- Other names: Intermittent Positive Pressure Ventilation
- Specialty: Pulmonology

= Intermittent positive pressure breathing =

Intermittent positive pressure breathing (IPPB) is a respiratory therapy treatment for people who are hypoventilating or have cystic fibrosis. While not a preferred method due to cost, IPPB is used to expand the lungs, deliver aerosol medications, and in some circumstances ventilate the patient. There are also IPPB machines used to assist in breathing.

== Indications ==
IPPB may be indicated for patients who are at risk for developing atelectasis and who are unable or unwilling to breathe deeply without assistance. In patients with severe lung hyperinflation, IPPB may decrease dyspnea and discomfort during nebulized therapy.

== Contraindications ==
Most contraindications are relative, such as nausea, hemodynamic instability, tracheal fistula, singulation and hemoptysis. Untreated tension pneumothorax is an absolute contraindication.

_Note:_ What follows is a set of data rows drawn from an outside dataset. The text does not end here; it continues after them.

-- ==== Sys2Proof/Laws/State.lean ====
section
/-! SUPPORT. What each named update does to each field of State, once: one lemma a field an update, so that no later
proof unfolds a record update. -/

namespace Sys2Proof.Machine

/-- The one spelling of a mailbox's registers in proofs: `mobAt` of the mailboxes. -/
@[simp] theorem mob_eq (s : State) (q : Slot) : s.mob q = mobAt s.mobs q := rfl

/-! ## The turn taken -/

@[simp] theorem pop_freeCount (s : State) : (s.pop).freeCount = s.freeCount := rfl
@[simp] theorem pop_phase (s : State) : (s.pop).phase = s.phase := rfl
@[simp] theorem pop_slot (s : State) : (s.pop).slot = s.slot := rfl
@[simp] theorem pop_claimed (s : State) : (s.pop).claimed = s.claimed := rfl
@[simp] theorem pop_ty (s : State) : (s.pop).ty = s.ty := rfl
@[simp] theorem pop_len (s : State) : (s.pop).len = s.len := rfl
@[simp] theorem pop_seq (s : State) : (s.pop).seq = s.seq := rfl
@[simp] theorem pop_dcnt (s : State) : (s.pop).dcnt = s.dcnt := rfl
@[simp] theorem pop_pay (s : State) : (s.pop).pay = s.pay := rfl
@[simp] theorem pop_fault (s : State) : (s.pop).fault = s.fault := rfl
@[simp] theorem pop_gie (s : State) : (s.pop).gie = s.gie := rfl
@[simp] theorem pop_tmp (s : State) : (s.pop).tmp = s.tmp := rfl
@[simp] theorem pop_canpage (s : State) : (s.pop).canpage = s.canpage := rfl
@[simp] theorem pop_canie1 (s : State) : (s.pop).canie1 = s.canie1 := rfl
@[simp] theorem pop_canie2 (s : State) : (s.pop).canie2 = s.canie2 := rfl
@[simp] theorem pop_mobs (s : State) : (s.pop).mobs = s.mobs := rfl
@[simp] theorem pop_other (s : State) : (s.pop).other = s.other := rfl
@[simp] theorem pop_bus (s : State) : (s.pop).bus = s.bus := rfl
@[simp] theorem pop_held (s : State) : (s.pop).held = s.held := rfl
@[simp] theorem pop_steps (s : State) : (s.pop).steps = s.steps := rfl
@[simp] theorem pop_initialised (s : State) : (s.pop).initialised = s.initialised := rfl
@[simp] theorem pop_turns (s : State) : (s.pop).turns = s.turns.tail := rfl
@[simp] theorem pop_ticks (s : State) : (s.pop).ticks = s.ticks + 1 := rfl

/-! ## The step counted -/

@[simp] theorem count_freeCount (s : State) : (s.count).freeCount = s.freeCount := rfl
@[simp] theorem count_phase (s : State) : (s.count).phase = s.phase := rfl
@[simp] theorem count_slot (s : State) : (s.count).slot = s.slot := rfl
@[simp] theorem count_claimed (s : State) : (s.count).claimed = s.claimed := rfl
@[simp] theorem count_ty (s : State) : (s.count).ty = s.ty := rfl
@[simp] theorem count_len (s : State) : (s.count).len = s.len := rfl
@[simp] theorem count_seq (s : State) : (s.count).seq = s.seq := rfl
@[simp] theorem count_dcnt (s : State) : (s.count).dcnt = s.dcnt := rfl
@[simp] theorem count_pay (s : State) : (s.count).pay = s.pay := rfl
@[simp] theorem count_fault (s : State) : (s.count).fault = s.fault := rfl
@[simp] theorem count_gie (s : State) : (s.count).gie = s.gie := rfl
@[simp] theorem count_tmp (s : State) : (s.count).tmp = s.tmp := rfl
@[simp] theorem count_canpage (s : State) : (s.count).canpage = s.canpage := rfl
@[simp] theorem count_canie1 (s : State) : (s.count).canie1 = s.canie1 := rfl
@[simp] theorem count_canie2 (s : State) : (s.count).canie2 = s.canie2 := rfl
@[simp] theorem count_mobs (s : State) : (s.count).mobs = s.mobs := rfl
@[simp] theorem count_other (s : State) : (s.count).other = s.other := rfl
@[simp] theorem count_bus (s : State) : (s.count).bus = s.bus := rfl
@[simp] theorem count_held (s : State) : (s.count).held = s.held := rfl
@[simp] theorem count_steps (s : State) : (s.count).steps = s.steps + 1 := rfl
@[simp] theorem count_initialised (s : State) : (s.count).initialised = s.initialised := rfl
@[simp] theorem count_turns (s : State) : (s.count).turns = s.turns := rfl
@[simp] theorem count_ticks (s : State) : (s.count).ticks = s.ticks := rfl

When treating atelectasis:

1. Therapy should be volume-oriented
2. Tidal volumes must be measured
3. VT goals must be set (e.g. VT goal of 10-15mL/kg of body weight).
4. Pressure can be increased to reach VT goal if tolerated by patient.

When treating atelectasis, IPPB is only useful if the volume delivered exceeds those volumes achieved by the patient's efforts.